The Nigerian government has demanded $10 billion from Binance, claiming the cryptocurrency exchange’s activities have had a negative impact on the naira and the country’s economy.
According to the BBC, the Nigerian government is demanding a whopping $10 billion in damages from Binance, the world’s largest cryptocurrency exchange platform, over accusations that its activities have significantly destabilized the country’s economy.
The claims center around claims that Binance played a major role in manipulating exchange rates and contributed to the nearly 70% decline in the value of the naira in recent months. President Bola Tinubu’s spokesperson, Bayo Onanuga, emphasized that Binance’s operations have a detrimental impact on Nigeria’s attempts to stabilize its economy.
According to Onanuga, “The platform is fixing the country’s exchange rate at an illegal rate. The Central Bank of Nigeria (CBN) is the only institution that can set the exchange rate in the country.”
Security agencies also detained two foreign executives of Binance as part of an ongoing investigation into allegations that the platform was involved in money laundering and terrorist financing.
Nigeria’s Central Bank Governor Olayemi Cardoso said about $26 billion in cryptocurrency transactions were transacted through Binance Nigeria, many of them from “sources and users that we cannot adequately identify.” and emphasized the regulatory problems caused by cryptocurrency.

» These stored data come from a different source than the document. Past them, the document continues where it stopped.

/-- The class and the words of an instruction; the steps of spec/95 have none. -/
def encode : Instr → Option (EngineClass × List Word)
  | .snop => some (.sctl, eSR 0x00 0 0 0 0)
  | .smov d a => some (.sctl, eSR 0x01 d.toNat a.toNat 0 0)
  | .smovi d i => some (.sctl, eSI 0x02 d.toNat 0 i.toNat)
  | .slit d l => some (.sctl, eSI 0x03 d.toNat 0 0 ++ [l])
  | .slith d a l => some (.sctl, eSI 0x04 d.toNat a.toNat 0 ++ [l])
  | .sadd d a b => some (.sctl, eSR 0x05 d.toNat a.toNat b.toNat 0)
  | .ssub d a b => some (.sctl, eSR 0x07 d.toNat a.toNat b.toNat 0)
  | .smul d a b => some (.sctl, eSR 0x08 d.toNat a.toNat b.toNat 0)
  | .sand d a b => some (.sctl, eSR 0x0a d.toNat a.toNat b.toNat 0)
  | .sor d a b => some (.sctl, eSR 0x0c d.toNat a.toNat b.toNat 0)
  | .sxor d a b => some (.sctl, eSR 0x0e d.toNat a.toNat b.toNat 0)
  | .sshl d a b => some (.sctl, eSR 0x10 d.toNat a.toNat b.toNat 0)
  | .sshr d a b => some (.sctl, eSR 0x12 d.toNat a.toNat b.toNat 0)
  | .ssra d a b => some (.sctl, eSR 0x14 d.toNat a.toNat b.toNat 0)
  | .saddi d a i => some (.sctl, eSI 0x06 d.toNat a.toNat i.toNat)
  | .sandi d a i => some (.sctl, eSI 0x0b d.toNat a.toNat i.toNat)
  | .sori d a i => some (.sctl, eSI 0x0d d.toNat a.toNat i.toNat)
  | .sxori d a i => some (.sctl, eSI 0x0f d.toNat a.toNat i.toNat)
  | .sshli d a i => some (.sctl, eSI 0x11 d.toNat a.toNat i.toNat)
  | .sshri d a i => some (.sctl, eSI 0x13 d.toNat a.toNat i.toNat)
  | .ssrai d a i => some (.sctl, eSI 0x15 d.toNat a.toNat i.toNat)
  | .smulh x d a b => some (.sctl, eSR 0x09 d.toNat a.toNat b.toNat (b2n x))
  | .smin x d a b => some (.sctl, eSR 0x16 d.toNat a.toNat b.toNat (b2n x))
  | .smax x d a b => some (.sctl, eSR 0x17 d.toNat a.toNat b.toNat (b2n x))
  | .scmov x d a b => some (.sctl, eSR 0x1b d.toNat a.toNat b.toNat (b2n x))
  | .scmp c d a b => some (.sctl, eSR 0x18 d.toNat a.toNat b.toNat (scondCode c))
  | .spopc d a => some (.sctl, eSR 0x19 d.toNat a.toNat 0 0)
  | .sclz d a => some (.sctl, eSR 0x1a d.toNat a.toNat 0 0)
  | .bra p n o => some (.sctl, eBR 0x20 0 p.toNat (b2n n) o.toNat)
  | .brp h p n o => some (.sctl, eBR 0x21 (hintCode h) p.toNat (b2n n) o.toNat)
  | .brz n o => some (.sctl, eBS 0x22 n.toNat o.toNat)
  | .brnz n o => some (.sctl, eBS 0x23 n.toNat o.toNat)
  | .call n o => some (.sctl, eBS 0x24 n.toNat o.toNat)
  | .loop n o => some (.sctl, eBS 0x26 n.toNat o.toNat)
  | .jmpr d a => some (.sctl, eSR 0x25 d.toNat a.toNat 0 0)
  | .exit => some (.sctl, eSR 0x27 0 0 0 0)
  | .yield => some (.sctl, eSR 0x28 0 0 0 0)
  | .plog d a b t => some (.sctl, eSR 0x30 d.toNat a.toNat b.toNat t.toNat)
  | .pmovToPredicate d a => some (.sctl, eSR 0x31 d.toNat a.toNat 0 0)
  | .pmovToScalar d a => some (.sctl, eSR 0x31 d.toNat a.toNat 0 1)
  | .emrd d l => some (.sctl, eSR 0x32 d.toNat 0 0 (b2n l))
  | .emwr a => some (.sctl, eSR 0x33 0 a.toNat 0 0)
  | .emwrPredicate f a => some (.sctl, eSR 0x33 0 a.toNat 0 (emOpCode f))
  | .pcnt d a l => some (.sctl, eSR 0x34 d.toNat a.toNat 0 (b2n l))
  | .pfirst d a l => some (.sctl, eSR 0x35 d.toNat a.toNat 0 (b2n l))
  | .sread d n => some (.sctl, eSI 0x38 d.toNat 0 (specialRegCode n))
  | .swrite n a => some (.sctl, eSI 0x39 0 a.toNat (specialRegCode n))
  | .vmov f => some (.valu, eVR1 0x00 0 f 0)
  | .vadd f => some (.valu, eVR 0x01 0 f)
  | .vsub f => some (.valu, eVR 0x02 0 f)
  | .vmul f => some (.valu, eVR 0x03 0 f)
  | .vmulh x f => some (.valu, eVR 0x04 (b2n x) f)
  | .vmad f => some (.valu, eVR 0x05 0 f)
  | .vand f => some (.valu, eVR 0x06 0 f)
  | .vor f => some (.valu, eVR 0x07 0 f)
  | .vxor f => some (.valu, eVR 0x08 0 f)
  | .vandn f => some (.valu, eVR 0x09 0 f)
  | .vshl f => some (.valu, eVR 0x0a 0 f)
  | .vshr f => some (.valu, eVR 0x0b 0 f)
  | .vsra f => some (.valu, eVR 0x0c 0 f)
  | .vmin x f => some (.valu, eVR 0x0d (b2n x) f)
  | .vmax x f => some (.valu, eVR 0x0e (b2n x) f)
  | .vabs x f => some (.valu, eVR1 0x0f (b2n x) f 0)
  | .vadds x f => some (.valu, eVR 0x10 (b2n x) f)
  | .vsubs x f => some (.valu, eVR 0x11 (b2n x) f)
  | .vadd64 f => some (.valu, eVR 0x12 0 f)
  | .vsub64 f => some (.valu, eVR 0x13 0 f)
  | .vmulw x f => some (.valu, eVR 0x14 (b2n x) f)
  | .vsel m f => some (.valu, eVR 0x15 m.toNat f)
  | .fadd r f => some (.valu, eVR 0x18 (rmCode r) f)
  | .fsub r f => some (.valu, eVR 0x19 (rmCode r) f)
  | .fmul r f => some (.valu, eVR 0x1a (rmCode r) f)
  | .ffma r f => some (.valu, eVR 0x1b (rmCode r) f)
  | .ffms r f => some (.valu, eVR 0x1c (rmCode r) f)
  | .fmin f => some (.valu, eVR 0x1d 0 f)
  | .fmax f => some (.valu, eVR 0x1e 0 f)
  | .dadd r f => some (.valu, eVR 0x20 (rmCode r) f)
  | .dsub r f => some (.valu, eVR 0x21 (rmCode r) f)
  | .dmul r f => some (.valu, eVR 0x22 (rmCode r) f)
  | .dfma r f => some (.valu, eVR 0x23 (rmCode r) f)
  | .dmin f => some (.valu, eVR 0x24 0 f)
  | .dmax f => some (.valu, eVR 0x25 0 f)
  | .hadd2 r f => some (.valu, eVR 0x28 (rmCode r) f)
  | .hmul2 r f => some (.valu, eVR 0x29 (rmCode r) f)
  | .hfma2 r f => some (.valu, eVR 0x2a (rmCode r) f)
  | .bfma2 r f => some (.valu, eVR 0x2b (rmCode r) f)
  | .dot4 x f => some (.valu, eVR 0x2c (b2n x) f)
  | .dot2h r f => some (.valu, eVR 0x2d (rmCode r) f)
  | .vcmp c f => some (.valu, eVC 0x30 (condCode c) f)
  | .vcmpu c f => some (.valu, eVC 0x31 (condCode c) f)
  | .fcmp c f => some (.valu, eVC 0x32 (condCode c) f)
  | .dcmp c f => some (.valu, eVC 0x33 (condCode c) f)
  | .cvt r f d x => some (.valu, eVR1 0x38 (rmCode r) f (cvtCode d * 2 ^ 4 + cvtCode x))
  | .cvtf r f p x k => some (.valu, eVR1 0x39 (rmCode r) f (cvtCode p * 2 ^ 4 + b2n x * 2 ^ 3 + k.toNat))
  | .pack r f => some (.valu, eVR 0x3a (rmCode r) f)
  | .unpk f => some (.valu, eVR 0x3b 0 f)
  | .frcp f => some (.vspc, eVR1 0x00 0 f 0)
  | .frsq f => some (.vspc, eVR1 0x01 0 f 0)
  | .fsqrt f => some (.vspc, eVR1 0x02 0 f 0)
  | .fdiv f => some (.vspc, eVR 0x03 0 f)
  | .fexp2 f => some (.vspc, eVR1 0x04 0 f 0)
  | .flog2 f => some (.vspc, eVR1 0x05 0 f 0)
  | .fsinpi f => some (.vspc, eVR1 0x06 0 f 0)
  | .fcospi f => some (.vspc, eVR1 0x07 0 f 0)
  | .ftanh f => some (.vspc, eVR1 0x08 0 f 0)
  | .drcpa f => some (.vspc, eVR1 0x09 0 f 0)
  | .drsqa f => some (.vspc, eVR1 0x0a 0 f 0)
  | .popc f => some (.vspc, eVR1 0x10 0 f 0)
  | .clz f => some (.vspc, eVR1 0x11 0 f 0)
  | .brev f => some (.vspc, eVR1 0x12 0 f 0)
  | .bfe x f => some (.vspc, eVR 0x13 (b2n x) f)
  | .bfi f => some (.vspc, eVR 0x14 0 f)
  | .funsh f => some (.vspc, eVR 0x15 0 f)
  | .bsinit a => some (.vspc, eW 0x18 (srcCode a * 2 ^ 8) :: srcLit a)
  | .bsrd f => some (.vspc, eVR 0x19 0 f)
  | .bsfill f => some (.vspc, eVR 0x1a 0 f)
  | .bspeek f => some (.vspc, eVR 0x1b 0 f)
  | .shfl f => some (.vspc, eVR 0x20 0 f)
  | .shflup f => some (.vspc, eVR 0x21 0 f)
  | .shfldn f => some (.vspc, eVR 0x22 0 f)
  | .shflx f => some (.vspc, eVR 0x23 0 f)
  | .vote c p a => some (.vspc, eW 0x24 (voteCode c * 2 ^ 23 + p.toNat * 2 ^ 20 + srcCode a * 2 ^ 8) :: srcLit a)
  | .redi f o => some (.vspc, eVR1 0x25 0 f (scanOpCode o))
  | .redf f o => some (.vspc, eVR1 0x26 0 f (redfCode o))
  | .scan f x o => some (.vspc, eVR1 0x27 0 f (b2n x * 2 ^ 4 + scanOpCode o))
  | .rdlane f => some (.vspc, eVR 0x28 0 f)
  | .wrlane f => some (.vspc, eVR 0x29 0 f)
  | .bcast x f => some (.vspc, eVR1 0x2a (b2n x) f 0)
  | .ldb m => some (.mem, [eMML 0x00 m])
  | .ldbs m => some (.mem, [eMML 0x01 m])
  | .ldh m => some (.mem, [eMML 0x02 m])
  | .ldhs m => some (.mem, [eMML 0x03 m])
  | .ldw m => some (.mem, [eMML 0x04 m])
  | .ldd m => some (.mem, [eMML 0x05 m])
  | .ldq m => some (.mem, [eMML 0x06 m])
  | .ldaw m s o => some (.mem, [eMML 0x07 m, eExt s o 0])
  | .ldad m s o => some (.mem, [eMML 0x08 m, eExt s o 0])
  | .stb m => some (.mem, [eMMS 0x10 m])
  | .sth m => some (.mem, [eMMS 0x11 m])
  | .stw m => some (.mem, [eMMS 0x12 m])
  | .std m => some (.mem, [eMMS 0x13 m])
  | .stq m => some (.mem, [eMMS 0x14 m])
  | .strw m => some (.mem, [eMMS 0x15 m])
  | .strd m => some (.mem, [eMMS 0x16 m])
  | .ldpw m => some (.mem, [eMML 0x18 m])
  | .ldpd m => some (.mem, [eMML 0x19 m])
  | .stpw m => some (.mem, [eMMS 0x1a m])
  | .stpd m => some (.mem, [eMMS 0x1b m])
  | .ldsw m => some (.mem, [eMMX 0x20 m])
  | .ldsd m => some (.mem, [eMMX 0x21 m])
  | .ldsq m => some (.mem, [eMMX 0x22 m])
  | .stsw m => some (.mem, [eMMX 0x23 m])
  | .stsd m => some (.mem, [eMMX 0x24 m])
  | .stsq m => some (.mem, [eMMX 0x25 m])
  | .migrate l a b => some (.mem, [eW 0x30 (l.toNat * 2 ^ 20 + a.toNat * 2 ^ 6 + b.toNat)])
  | .homeof m => some (.mem, [eMMX 0x31 m])
  | .fence s o => some (.mem, [eW 0x32 (scopeCode s * 2 ^ 23 + orderCode o * 2 ^ 20)])
  | .mma m => some (.mtx, [eMX 0x00 m])
  | .mmaz m => some (.mtx, [eMX 0x01 m])
  | .mmnp m => some (.mtx, [eMX 0x02 m])
  | .mctr m => some (.mtx, [eMX 0x03 m])
  | .tldv m => some (.mtx, [eMX 0x04 m])
  | .tstv m => some (.mtx, [eMX 0x05 m])
  | .tzero m => some (.mtx, [eMX 0x06 m])
  | .tepi m => some (.mtx, [eMX 0x07 m])
  | .taddst m => some (.mtx, [eMX 0x08 m])
  | .tstore m => some (.mtx, [eMX 0x09 m])
  | .mrel => some (.mtx, [eW 0x0a 0])
  | .itld q p e x => some (.copy, [eCP 0x00 q.toNat 0 p.toNat (b2n e * 2 ^ 7 + b2n x)])
  | .cpin d p e => some (.copy, [eCP 0x01 d.toNat 0 p.toNat (b2n e * 2 ^ 7)])
  | .cpout d p e => some (.copy, [eCP 0x03 d.toNat 0 p.toNat (b2n e * 2 ^ 7)])
  | .cpga d l p e => some (.copy, [eCP 0x02 d.toNat l.toNat p.toNat (b2n e * 2 ^ 7)])
  | .cpsc d l p e => some (.copy, [eCP 0x04 d.toNat l.toNat p.toNat (b2n e * 2 ^ 7)])
  | .cpsig a x e => some (.copy, [eCP 0x05 a.toNat x.toNat 0 (b2n e * 2 ^ 7)])
  | .sweep d x p e o y k => some (.copy, [eCP 0x06 d.toNat x.toNat p.toNat 
      (b2n e * 2 ^ 7 + sweepCode o * 2 ^ 4 + b2n y * 2 ^ 3 + k.toNat)])
  | .cpfill d p e => some (.copy, [eCP 0x07 d.toNat 0 p.toNat (b2n e * 2 ^ 7)])
  | .atadd m => some (.sync, eSA 0x00 m)
  | .atmin m => some (.sync, eSA 0x01 m)
  | .atmax m => some (.sync, eSA 0x02 m)
  | .atminu m => some (.sync, eSA 0x03 m)
  | .atmaxu m => some (.sync, eSA 0x04 m)
  | .atand m => some (.sync, eSA 0x05 m)
  | .ator m => some (.sync, eSA 0x06 m)
  | .atxor m => some (.sync, eSA 0x07 m)
  | .atxch m => some (.sync, eSA 0x08 m)
  | .atcas m => some (.sync, eSA 0x09 m)
  | .atfadd m => some (.sync, eSA 0x0a m)
  | .rdadd m => some (.sync, [eMMS 0x10 m])
  | .rdmin m => some (.sync, [eMMS 0x11 m])
  | .rdmax m => some (.sync, [eMMS 0x12 m])
  | .rdand m => some (.sync, [eMMS 0x13 m])
  | .rdor m => some (.sync, [eMMS 0x14 m])
  | .rdxor m => some (.sync, [eMMS 0x15 m])
  | .rdfadd m => some (.sync, [eMMS 0x16 m])
  | .rddadd m => some (.sync, [eMMS 0x17 m])
  | .dqpush m => some (.sync, eSA 0x18 m)
  | .dqpop m => some (.sync, eSA 0x19 m)
  | .dqsteal m => some (.sync, eSA 0x1a m)
  | .tjoin a => some (.sync, eSR 0x20 0 a.toNat 0 0)
  | .tleave => some (.sync, eSR 0x21 0 0 0 0)
  | .barrive => some (.sync, eSR 0x22 0 0 0 0)
  | .barwait l => some (.sync, eSR 0x23 l.toNat 0 0 0)
  | .barsync l => some (.sync, eSR 0x24 l.toNat 0 0 0)
  | .genwait l a b => some (.sync, eSR 0x25 l.toNat a.toNat b.toNat 0)
  | .sigdec a b => some (.sync, eSR 0x26 0 a.toNat b.toNat 0)
  | .sigwait l a b => some (.sync, eSR 0x27 l.toNat a.toNat b.toNat 0)
  | .seam l m k => some (.sync, eSR 0x28 l.toNat 0 0 (seamCode m * 2 ^ 4 + k.toNat))
  | .waitc c n => some (.sync, eSR 0x29 0 0 0 (ctrCode c * 2 ^ 6 + n.toNat))
  | .lease a => some (.sync, eSR 0x2a 0 a.toNat 0 0)
  | .unlease => some (.sync, eSR 0x2b 0 0 0 0)
  | .trap n => some (.sys, eSI 0x00 0 0 n.toNat)
  | .eret => some (.sys, eSI 0x01 0 0 0)
  | .brk => some (.sys, eSI 0x02 0 0 0)
  | .irend => some (.sys, eSI 0x06 0 0 0)
  | .halt => some (.sys, eSI 0x0d 0 0 0)
  | .rdsys d n => some (.sys, eSI 0x03 d.toNat 0 (sysRegCode n))
  | .wrsys n a => some (.sys, eSI 0x04 0 a.toNat (sysRegCode n))
  | .iregion l => some (.sys, eSI 0x05 l.toNat 0 0)
  | .safept l => some (.sys, eSI 0x07 l.toNat 0 0)
  | .ckbegin d a => some (.sys, eSI 0x08 d.toNat a.toNat 0)
  | .ckcommit d a => some (.sys, eSI 0x09 d.toNat a.toNat 0)
  | .rpget d a => some (.sys, eSI 0x0a d.toNat a.toNat 0)
  | .tlbinv a n => some (.sys, eSI 0x0b 0 a.toNat n.toNat)
  | .icinv a n => some (.sys, eSI 0x0c 0 a.toNat n.toNat)
  | .preempt k a => some (.sys, eSI 0x0e 0 a.toNat k.toNat)
  | .clauseFetch .. | .clauseIssue .. | .issueDueLevel .. | .counterRoom .. | .safePointOverrunTrap ..
  | .translationWalkDone .. | .inPlaceAccessComplete .. | .packetAccept .. | .hotLineRunClose ..
  | .arrivalAcknowledge .. | .hierarchicalArrival .. | .orderingHoldEnd .. | .jacketDepart ..
  | .jacketArrive .. | .admitItem .. | .waitWake .. | .spinDetectorFire .. | .spinWaitTimeout .. | .brpResolve ..
  | .matrixOperandsConsumed .. | .matrixComplete .. | .copyStart .. | .copyFinish .. | .copyFaultReport ..
  | .waitCounterSatisfied .. | .trapEntry .. | .handlerStart .. | .regionRestart .. | .teamRollback ..
  | .preemptSave .. | .teamSave .. | .groupRetire .. | .append .. | .cardTake .. | .chunkDeal .. | .steal ..
  | .balancerMove .. | .mirrorCopyAccept .. | .dieReset .. | .flitReceive .. | .linkDown .. | .linkRetrained ..
  | .reorderWindowRoom .. | .packageLost .. | .pageMoveStart .. | .cutover .. | .redirect .. | .pageMoveEnd ..
  | .autoPageMove .. | .partnerWrite .. | .registerWrite .. | .rdmaWrite .. | .rdmaRead .. | .rdmaSend ..
  | .atomicFetchAdd .. | .atomicCompareSwap .. | .invalidRequest .. | .regq .. | .unregq ..
  | .preemptCommand .. | .resume .. | .kill .. | .replay .. | .drain .. | .update .. | .homeReturn ..
  | .route .. | .movlist .. | .hwin .. | .attest .. | .move .. | .partner .. | .tlbinvCommand ..
  | .icinvCommand .. | .unknownCommand .. | .homeDrained .. | .powerOn .. | .bootImageVerify ..
  | .dieIdentity .. | .calibration .. | .homeReady .. | .temperatureChange .. | .supplyDroop ..
  | .portStateChange .. | .coreResetComplete .. | .uncorrectableEccError .. | .invalidationComplete ..
  | .checkpointCrcComplete .. | .roceAcknowledgement .. | .clockIncrement .. => none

Nigerian authorities claim Binance and other cryptocurrency companies have been operating without proper registration, contrary to the country’s laws. Even after the CBN lifts the cryptocurrency ban in 2023, compliance with the registration requirements of the Security and Exchange Commission (SEC) remains a controversial issue.
Binance subsequently removed naira trading from its platform as part of its cooperation with the government. Onanuga noted that the government’s demands are not excessive, considering the rapid and severe economic disruption caused by Binance’s activities.

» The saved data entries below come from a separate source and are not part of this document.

-- ==== Sys2Proof/Machine/LiveSet.lean ====
section
/-! DEFINITION. Code regions and live sets: the lookup, its checks, and what a move keeps (spec/03 R53, spec/13 R215,
R221). -/

namespace Sys2Proof.Machine

/-- Why a live set cannot be used. -/
inductive LsFault where
  /-- Illegal-operand trap (R53, R215). -/
  | operand
  /-- Instruction-fetch fault with the address that TRAPADDR holds (R215). -/
  | fetch (addr : Nat)
  deriving DecidableEq, Repr

/-- The 8-byte word at a virtual address, read as a table entry: the value now or one that a cache holds (R215, log 5). An address of 2^56
or more does not translate, and faults like one that is not mapped (DESIGN CHOICE, log 108). -/
def tableWord (s : State) (va : Nat) : Except LsFault Nat :=
  match translate s s.g.sp.home s.g.ctx va with
  | .ok pa _ _ => .ok (staleRead s pa pa).toNat
  | _ => .error (.fetch va)

/-- The four 8-byte words of a 32-byte table entry. -/
def tableEntry (s : State) (va : Nat) : Except LsFault (Nat × Nat × Nat × Nat) := do
  let a ← tableWord s va
  let b ← tableWord s (va + 8)
  let c ← tableWord s (va + 16)
  let d ← tableWord s (va + 24)
  return (a, b, c, d)

/-- A code-region entry that R215 calls malformed. -/
def regionBad (e : Nat × Nat × Nat × Nat) : Bool :=
  let lscnt := e.2.2.2 % 2 ^ 16
  e.2.2.2 / 2 ^ 16 != 0 || lscnt == 0 || 64 < lscnt || e.1 % 4 != 0 || e.2.2.1 % 32 != 0 || 2 ^ 56 < e.1 + e.2.1

/-- The first entry that contains an address, from entry `i` on: its LSTAB and LSCNT (R215). -/
def findRegion (s : State) (pc : Nat) : Nat → Nat → Except LsFault (Nat × Nat)
  | 0, _ => .error .operand
  | n + 1, i => do
    let va := ctxCrt s s.g.ctx + 32 * i
    let e ← tableEntry s va
    if regionBad e then .error (.fetch va)
    else if e.1 ≤ pc ∧ pc < e.1 + e.2.1 then .ok (e.2.2.1, e.2.2.2 % 2 ^ 16)
    else findRegion s pc n (i + 1)

/-- The live set of an entry's words, or the illegal-operand trap (R53). -/
def liveSetOf (w : Nat) (e : Nat × Nat × Nat × Nat) : Except LsFault LiveSet :=
  let v := e.1 + e.2.1 * 2 ^ 64
  let x := e.2.2.2
  if x / 2 ^ 9 ≠ 0 ∨ e.2.2.1 % 2 = 1 ∨ x % 2 = 1 ∨ 2 ^ w ≤ v then .error .operand
  else .ok { v := v, s := e.2.2.1, p := x % 2 ^ 8, b := x / 2 ^ 8 % 2 == 1 }

/-- The live set with index `n` of the region that contains an address (R215, R53). -/
def liveSetAt (s : State) (pc n : Nat) : Except LsFault LiveSet := do
  let r ← findRegion s pc (ctxCrCount s s.g.ctx) 0
  if r.2 ≤ n then .error .operand
  else
    let e ← tableEntry s (r.1 + 32 * n)
    liveSetOf s.g.w e

/-- The trap of a live set that cannot be used. -/
def liveSetTrap (f : LsFault) (s : State) : Result :=
  match f with
  | .operand => illegalOperand s
  | .fetch a => trapAt 0x04 0 0 (BitVec.ofNat 64 a) s

/-- Bit `k` of a mask. -/
def inMask (m k : Nat) : Bool := m / 2 ^ k % 2 == 1

/-- A live set with the destination registers of the instruction that names it (R221). -/
def LiveSet.withRegs (ls : LiveSet) (dst : List Nat) : LiveSet := { ls with v := dst.foldl (fun m d => m ||| 2 ^ d) ls.v }

/-- Size of the jacket of a live set (R53). -/
def LiveSet.size (ls : LiveSet) : Nat :=
  64 + 128 * popNat 128 ls.v + 8 * popNat 64 ls.s + 4 * popNat 8 ls.p + if ls.b then 32 else 0

/-- The numbers below `n` whose bits a mask holds, rising. -/
def maskBits (n m : Nat) : List Nat := (List.range n).filter (inMask m)

/-- The PC of a jacket (13 Table 13.6): the word of an instruction that is to execute again or has only its wait left, else a header. -/
def jacketPc (sp : Split) : DWord :=
  if sp.clause.stage == .issued || sp.clause.inside then sp.pc + BitVec.ofNat 64 (4 + 4 * sp.clause.pos) else sp.pc

/-- The jacket that a split is packed into: its header, and the live set that its body carries, `ls` its index (13 R222, R223). Its size
is that of the live set's entry (03 R53): neither the destination registers nor the operand tail are counted (15 R247). -/
def jacketOf (s : State) (g : Group) (live : LiveSet) (ls : Nat) (sp : Split) : Jacket :=
  { header := jacketHeader s g sp (jacketPc sp) g.sup ls, live := live }

/-- The body of a jacket with a live set (13 R223). -/
def Jacket.body (j : Jacket) (g : Group) (sp : Split) : List Byte :=
  jacketBody (maskBits 128 j.live.v) (maskBits 64 j.live.s) (maskBits 8 j.live.p) j.live.b g sp

/-- The split is packed into a jacket. -/
def packed (s : State) (g : Group) (live : LiveSet) (ls : Nat) (sp : Split) : Split := { sp with jacket := some (jacketOf s g live ls sp) }

/-- The live set of a group's whole-state jacket (13 R223). -/
def wholeOf (g : Group) : LiveSet := { v := 2 ^ g.w - 1, s := 2 ^ 64 - 2, p := 254, b := true }

/-- The live set of a whole-state jacket (13 R223). -/
def wholeSet : LiveSet := { v := 2 ^ 128 - 1, s := 2 ^ 64 - 2, p := 254, b := true }

/-- The lanes of a set lose every register outside a live set: what R221 leaves after a move. -/
def forgetLanes (ls : LiveSet) (lanes : LaneSet) (g : Group) : Group :=
  let gone (k : Nat) := lanes.getLsbD (k % 32) && !inMask ls.v (k / 32)
  { g with
    v := Cells.drop g.v gone
    poisonV := Cells.drop g.poisonV gone
    p := (List.range 8).foldl (fun p k =>
      if inMask ls.p k then p else Cells.set 0 p k (Cells.get 0 p k &&& ~~~lanes)) g.p
    bcur := if ls.b then g.bcur else Cells.drop g.bcur fun l => lanes.getLsbD l }

/-- A split keeps the scalars of a live set (R221). -/
def forgetScalars (ls : LiveSet) (sp : Split) : Split :=
  { sp with s := Cells.drop sp.s fun k => !inMask ls.s k, poisonS := Cells.drop sp.poisonS fun k => !inMask ls.s k,
            poisonP := Cells.drop sp.poisonP fun k => !inMask ls.p k }

end Sys2Proof.Machine
end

As the investigation continues, further details about the length of the investigation and the nature of discussions between the Nigerian government and Binance have not been disclosed. The situation has sparked widespread discussion about cryptocurrency exchange regulation and the impact of decentralized finance platforms on the national economy.
This incident has far-reaching implications for the cryptocurrency industry, especially in terms of regulatory compliance and the relationship between digital currency platforms and national monetary policies. It also raises important questions about the balance between innovation in the financial sector and the need for governments to protect the economy.